The investigational drug navenibart has demonstrated promising efficacy in reducing the burden of hereditary angioedema (HAE) according to interim analysis results from the ongoing Phase 1b/2 ALPHA-STAR clinical trial. The findings were presented at the 2025 AAAAI/World Allergy Organization Joint Congress in San Diego by Dr. Joshua Jacobs, Medical Director of Allergy and Asthma Clinical Research.
Significant Reduction in Attack Frequency and Severity
The ALPHA-STAR trial (NCT05695248) enrolled 16 adult patients with HAE-C1INH Type 1 or Type 2, with a mean age of 46 years.
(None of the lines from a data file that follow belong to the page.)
theorem parseTurn_writes {P : Params} {input : Bytes} {p0 p q : DecPart} {final more : Bool} (h :
    WriteFrame P input p0 p)
    (hl : frameSize ≤ p.dec.inBuf.length) (ht : parseTurn P final p = .ok more q) : WriteFrame P input p0 q := by
  have hloop := parseTurn_loop h.loop hl ht
  have hkeep := parseTurn_keeps ht
  have hc := parseTurn_cases P final p
  rw [ht] at hc
  generalize hr : (Run.ok more q : Run DecStop DecPart Bool) = r at hc
  have same : q.sink = p.sink → q.dec.batch = p.dec.batch → WriteFrame P input p0 q := by
    intro h1 h2
    refine ⟨hloop, by rw [h2]; exact h.origin, h.cursor.trans hkeep.cursor, fun a ha => ?_⟩
    rw [h1]
    exact h.mem a (ha.imp_right fun h' => hkeep.outLen.trans h')
  have henq : ∀ hd, sane hd = true → parseFrame P (p.dec.inBuf.take frameSize) = .block hd →
      ∀ b ∈ (enqueue hd (raiseOutLen hd p.dec)).batch, Origin P input p0.dec b := by
    intro hd hh hv b hb
    simp only [enqueue, consume, raiseOutLen, List.mem_append, List.mem_singleton] at hb
    rcases hb with hb | rfl
    · exact h.origin b hb
    · right
      refine ⟨h.cursor, hh, ?_⟩
      obtain ⟨-, h2⟩ := h.loop.input_from_cursor
      rw [h2] at hv
      simpa [slice, frameSize] using hv
  cases hc with
  | fatal => cases hr
  | accept => cases hr; exact same rfl rfl
  | frame => cases hr; exact same rfl rfl
  | wait => cases hr; exact same rfl rfl
  | enqueued hd hs hv hh =>
    cases hr
    exact ⟨hloop, henq hd hh hv, h.cursor.trans hkeep.cursor, fun a ha =>
        h.mem a (ha.imp_right fun h' => hkeep.outLen.trans h')⟩
  | ran hd hs hv hh =>
    cases hbb : runBatch P { p with dec := enqueue hd (raiseOutLen hd p.dec) } with
    | stop e u => rw [hbb] at hr; cases hr
    | ok x u =>
      rw [hbb] at hr
      cases hr
      obtain ⟨⟨ev, n, e⟩, -, hg⟩ := runBatch_ok hbb
      refine ⟨hloop, ?_, h.cursor.trans hkeep.cursor, fun a ha => ?_⟩
      · rw [e]; intro b hb; cases hb
      · rw [hg a (not_covers (henq hd hh hv) ?_ (o := q.dec.outLen) ?_ ha)]
        · exact h.mem a (ha.imp_right fun h' => hkeep.outLen.trans h')
        · intro b hb
          simp only [enqueue, consume, raiseOutLen, List.mem_append, List.mem_singleton] at hb ⊢
          rcases hb with hb | rfl
          · have := h.loop.batch_below b hb; omega
          · dsimp only; have := (sane_iff _).mp hh; omega
        · rw [e]; exact Nat.le_refl _

theorem parseLoop_writes {P : Params} {input : Bytes} {p q : DecPart} {final : Bool} (h : DecLoop p.dec input)
    (hr : parseLoop P final p = .ok () q) : WriteFrame P input p q :=
  (parseLoop_keeps (P := P) (final := final) (I := WriteFrame P input p)
    (fun _ _ _ hp hl ht => parseTurn_writes hp hl ht) _ p (Nat.lt_succ_self _)
    ⟨h, fun _ hb => .inl hb, Nat.le_refl _, fun _ _ => rfl⟩).1 q hr
/-- A run with its state changed afterwards. -/
def Run.mapState {ε σ α : Type} (f : σ → σ) : Run ε σ α → Run ε σ α
  | .ok a s => .ok a (f s)
  | .stop e s => .stop e (f s)

theorem recordEvents_feed (cs : List SoftCause) (o : Nat) (d : Dec) (b : Bytes) :
    recordEvents cs o { d with inBuf := d.inBuf ++ b } = { (recordEvents cs o d) with inBuf :=
        (recordEvents cs o d).inBuf ++ b } := by
  simp only [recordEvents_eq, noteEvents]

theorem writeAll_feed (b : Bytes) : ∀ (cs : List (BatchEntry × (Option Bytes × List SoftCause))) (p : DecPart),
    writeAll cs (feedPart b p) = (writeAll cs p).mapState (feedPart b) := by
  intro cs
  induction cs with
  | nil => intro p; rfl
  | cons c cs ih =>
    intro p
    have : writeChunk c.1 c.2 (feedPart b p) = (writeChunk c.1 c.2 p).mapState (feedPart b) := by
      unfold writeChunk
      simp only [feedPart, recordEvents_feed]
      split
      · rfl
      · split <;> rfl
    rw [writeAll, writeAll, this]
    cases writeChunk c.1 c.2 p with
    | stop e u => rfl
    | ok x u => exact ih u

theorem runBatch_feed (P : Params) (b : Bytes) (p : DecPart) :
    runBatch P (feedPart b p) = (runBatch P p).mapState (feedPart b) := by
  unfold runBatch
  have : ((feedPart b p).dec.batch.map fun e => (e, decodeEntry P (feedPart b p).dec e)) = p.dec.batch.map fun e =>
      (e, decodeEntry P p.dec e) := rfl
  rw [this, writeAll_feed]
  cases writeAll (p.dec.batch.map fun e => (e, decodeEntry P p.dec e)) p <;> rfl

theorem drop_feed {a b : Bytes} {n : Nat} (h : n ≤ a.length) : (a ++ b).drop n = a.drop n ++ b :=
    List.drop_append_of_le_length h

theorem consume_feed {n : Nat} {d : Dec} {b : Bytes} (h : n ≤ d.inBuf.length) :
    consume n { d with inBuf := d.inBuf ++ b } = { (consume n d) with inBuf := (consume n d).inBuf ++ b } := by
  simp only [consume, drop_feed h]
theorem skipFrame_feed {c : SoftCause} {d : Dec} {b : Bytes} (h : frameSize ≤ d.inBuf.length) :
    skipFrame c { d with inBuf := d.inBuf ++ b } = { (skipFrame c d) with inBuf := (skipFrame c d).inBuf ++ b } := by
  simp only [skipFrame, recordEvent_eq, noteEvents, consume, drop_feed h]

/-- A turn that goes on does the same with more input behind it. -/
theorem parseTurn_feed {P : Params} {p : DecPart} (b : Bytes) (hl : frameSize ≤ p.dec.inBuf.length)
    (h : ∀ q, parseTurn P false p ≠ .ok false q) :
    parseTurn P false (feedPart b p) = (parseTurn P false p).mapState (feedPart b) := by
  have htake : (feedPart b p).dec.inBuf.take frameSize = p.dec.inBuf.take frameSize := by
    show (p.dec.inBuf ++ b).take frameSize = _
    rw [List.take_append_of_le_length hl]
  unfold parseTurn at h ⊢
  dsimp only at h ⊢
  rw [htake]
  by_cases hs : p.dec.state = .awaitFirst
  · rw [if_pos hs, if_pos (show (feedPart b p).dec.state = _ from hs)]
    cases hv : parseFrame P (p.dec.inBuf.take frameSize) with
    | first f =>
      simp only [acceptFirst, feedPart]
      split
      · rename_i h1
        split at h1
        · rename_i h2; rw [if_pos h2]; cases h1; rfl
        · rename_i h2
          rw [if_neg h2]
          cases hu : unwrapKey P f p.dec.password with
          | error c => rw [hu] at h1; cases h1; rfl
          | ok k => rw [hu] at h1; cases h1
      · rename_i h1
        split at h1
        · cases h1
        · rename_i h2
          rw [if_neg h2]
          cases hu : unwrapKey P f p.dec.password with
          | error c => rw [hu] at h1; cases h1
          | ok k =>
            rw [hu] at h1; cases h1
            simp only [Run.mapState, feedPart, consume, drop_feed hl]
    | _ => rfl
  · rw [if_neg hs] at h ⊢
    rw [if_neg (show ¬ (feedPart b p).dec.state = _ from hs)]
    cases hv : parseFrame P (p.dec.inBuf.take frameSize) with
    | unrecognized => simp only [parseStreaming, feedPart, skipFrame_feed hl, Run.mapState]
    | invalid => simp only [parseStreaming, feedPart, skipFrame_feed hl, Run.mapState]
    | first _ => simp only [parseStreaming, feedPart, consume_feed hl, Run.mapState]
    | final _ => simp only [parseStreaming, feedPart, consume, drop_feed hl, Run.mapState]
    | block hd =>
      rw [hv] at h
      simp only [parseStreaming] at h ⊢
      unfold parseBlock at h ⊢
      by_cases hh : sane hd = true
      · have hns : ¬ ¬ sane hd = true := not_not.mpr hh
        rw [if_neg hns] at h
        rw [if_neg hns, if_neg hns]
        dsimp only at h ⊢
        by_cases hlen : (raiseOutLen hd p.dec).inBuf.length < frameSize + hd.destDataSize.toInt.toNat
        · rw [if_pos hlen, if_pos (by simp)] at h
          exact absurd rfl (h _)
        · have hlen' : frameSize + hd.destDataSize.toInt.toNat ≤ p.dec.inBuf.length := not_lt.mp hlen
          rw [if_neg (show ¬ (raiseOutLen hd (feedPart b p).dec).inBuf.length < frameSize + hd.destDataSize.toInt.toNat by
            simp only [raiseOutLen, feedPart, List.length_append]; omega), if_neg hlen]
          have e : (⟨enqueue hd (raiseOutLen hd (feedPart b p).dec), (feedPart b p).sink⟩ : DecPart) =
              feedPart b ⟨enqueue hd (raiseOutLen hd p.dec), p.sink⟩ := by
            have hsl : slice (p.dec.inBuf ++ b) frameSize (frameSize + hd.destDataSize.toInt.toNat) =
                slice p.dec.inBuf frameSize (frameSize + hd.destDataSize.toInt.toNat) := by
              unfold slice
              rw [drop_feed hl, List.take_append_of_le_length (by rw [List.length_drop]; omega)]
            simp only [feedPart, enqueue, raiseOutLen, consume, drop_feed hlen', hsl]
          have hb : ((enqueue hd (raiseOutLen hd (feedPart b p).dec)).batch.length =
              (enqueue hd (raiseOutLen hd (feedPart b p).dec)).par) =
              ((enqueue hd (raiseOutLen hd p.dec)).batch.length = (enqueue hd (raiseOutLen hd p.dec)).par) :=
            congrArg (fun u : DecPart => u.dec.batch.length = u.dec.par) e
          by_cases hfull : (enqueue hd (raiseOutLen hd p.dec)).batch.length = (enqueue hd (raiseOutLen hd p.dec)).par
          · rw [if_pos (hb.symm ▸ hfull), if_pos hfull, e, runBatch_feed]
            cases runBatch P ⟨enqueue hd (raiseOutLen hd p.dec), p.sink⟩ <;> rfl
          · rw [if_neg (fun h => hfull (hb ▸ h)), if_neg hfull, e]; rfl
      · rw [if_pos (by simpa using hh), if_pos (by simpa using hh)]
        simp only [feedPart, skipFrame_feed hl, Run.mapState]

/-- A turn that waits leaves the output length raised, and with more input behind it does the same from there. -/
theorem parseTurn_wait {P : Params} {p q : DecPart} (b : Bytes) (hl : frameSize ≤ p.dec.inBuf.length) (h :
    parseTurn P false p = .ok false q) :
    parseTurn P false (feedPart b p) = parseTurn P false (feedPart b q) ∧ q.dec.inBuf = p.dec.inBuf := by
  have hc := parseTurn_cases P false p
  rw [h] at hc
  generalize hr : (Run.ok false q : Run DecStop DecPart Bool) = r at hc
  cases hc with
  | fatal => cases hr
  | accept => cases hr
  | frame => cases hr
  | enqueued => cases hr
  | ran hd =>
    cases hbb : runBatch P { p with dec := enqueue hd (raiseOutLen hd p.dec) } <;> rw [hbb] at hr <;> cases hr
  | wait hd hs _ hv hh =>
    cases hr
    refine ⟨?_, rfl⟩
    have htake : (p.dec.inBuf ++ b).take frameSize = p.dec.inBuf.take frameSize := List.take_append_of_le_length hl
    have e : ∀ u : DecPart, u.dec.inBuf = p.dec.inBuf → u.dec.state ≠ .awaitFirst → parseTurn P false (feedPart b u) =
        parseBlock P false hd (feedPart b u) := by
      intro u hu hs
      unfold parseTurn
      dsimp only
      rw [if_neg (show ¬ (feedPart b u).dec.state = .awaitFirst from hs),
        show (feedPart b u).dec.inBuf = p.dec.inBuf ++ b by rw [← hu]; rfl, htake, hv]
      rfl
    rw [e p rfl hs, e ⟨raiseOutLen hd p.dec, p.sink⟩ rfl hs]
    unfold parseBlock
    have hns : ¬ ¬ sane hd = true := not_not.mpr hh
    rw [if_neg hns, if_neg hns]
    have : raiseOutLen hd (feedPart b ⟨raiseOutLen hd p.dec, p.sink⟩).dec = raiseOutLen hd (feedPart b p).dec := by
      simp [raiseOutLen, feedPart]
    rw [this]; rfl

/-- A parse loop that stops, stops the same way with more input behind it. -/
theorem parseLoop_feed_stop {P : Params} (b : Bytes) {e : DecStop} : ∀ (n : Nat) (p q : DecPart),
    p.dec.inBuf.length < n →
    parseLoop P false p = .stop e q → parseLoop P false (feedPart b p) = .stop e (feedPart b q) := by
  intro n
  induction n with
  | zero => intro p q h; omega
  | succ n ih =>
    intro p q hn h
    rw [parseLoop_eq] at h
    split_ifs at h with hl
    have hl' : frameSize ≤ p.dec.inBuf.length := not_lt.mp hl
    have hlf : ¬ (feedPart b p).dec.inBuf.length < frameSize := by
      simp only [feedPart, List.length_append]; omega
    cases ht : parseTurn P false p with
    | stop e' u =>
      rw [ht] at h
      cases h
      rw [parseLoop_eq, if_neg hlf, parseTurn_feed b hl' (by rw [ht]; intro q hq; cases hq), ht]; rfl
    | ok more u =>
      rw [ht] at h
      simp only [Run.bind] at h
      cases more with
      | false => cases h
      | true =>
        have h1 := parseTurn_progress hl' ht
        simp only [frameSize] at h1
        rw [parseLoop_eq, if_neg hlf, parseTurn_feed b hl' (by rw [ht]; intro q hq; cases hq), ht]
        exact ih u q (by omega) h

/-- A turn of the parse loop in STREAMING is by the verdict of the frame (R304). -/
theorem parseTurn_streaming (P : Params) (final : Bool) (p : DecPart) (hs : p.dec.state = .streaming) :
    parseTurn P final p = parseStreaming P final (parseFrame P (p.dec.inBuf.take 4096)) p := by
  unfold parseTurn; dsimp only; rw [if_neg (by rw [hs]; simp)]; rfl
The study design included three dose cohorts: 450 mg on day 1 (cohort 1), 600 mg on day 1 with 300 mg on day 84 (cohort 2), and 600 mg on days 1 and 28 (cohort 3).
At the three-month follow-up, involving 14 evaluable participants, the data showed remarkable improvements:
- Mild attacks decreased from 0.95 to 0.13 per month
- Moderate attacks reduced from 1.25 to 0.05 per month
- Severe attacks dropped from 0.11 to 0 per month
The six-month data, available for seven participants, maintained this positive trend:
- Mild attacks decreased from 0.45 to 0.10 per month
- Moderate attacks reduced from 1.54 to 0.08 per month
- Severe attacks were eliminated, dropping from 0.14 to 0 per month
Impact on Rescue Medication Use
One of the most significant findings was the substantial reduction in the need for rescue medication. The mean rate of HAE attacks requiring rescue medication decreased dramatically:
- From 1.86 to 0.16 attacks per month at 3 months
- From 1.32 to 0.10 attacks per month at 6 months
Safety Profile and Clinical Implications
The interim analysis revealed a favorable safety profile for navenibart, with no reports of serious treatment-emergent adverse events or patient discontinuations. This safety data, combined with the efficacy results, suggests that navenibart could potentially offer a new therapeutic option for HAE patients.
Dr. Jacobs and his research team emphasized that these results indicate navenibart's potential to significantly reduce the overall burden of HAE, as measured through multiple clinically relevant parameters including attack frequency, severity, and rescue medication use.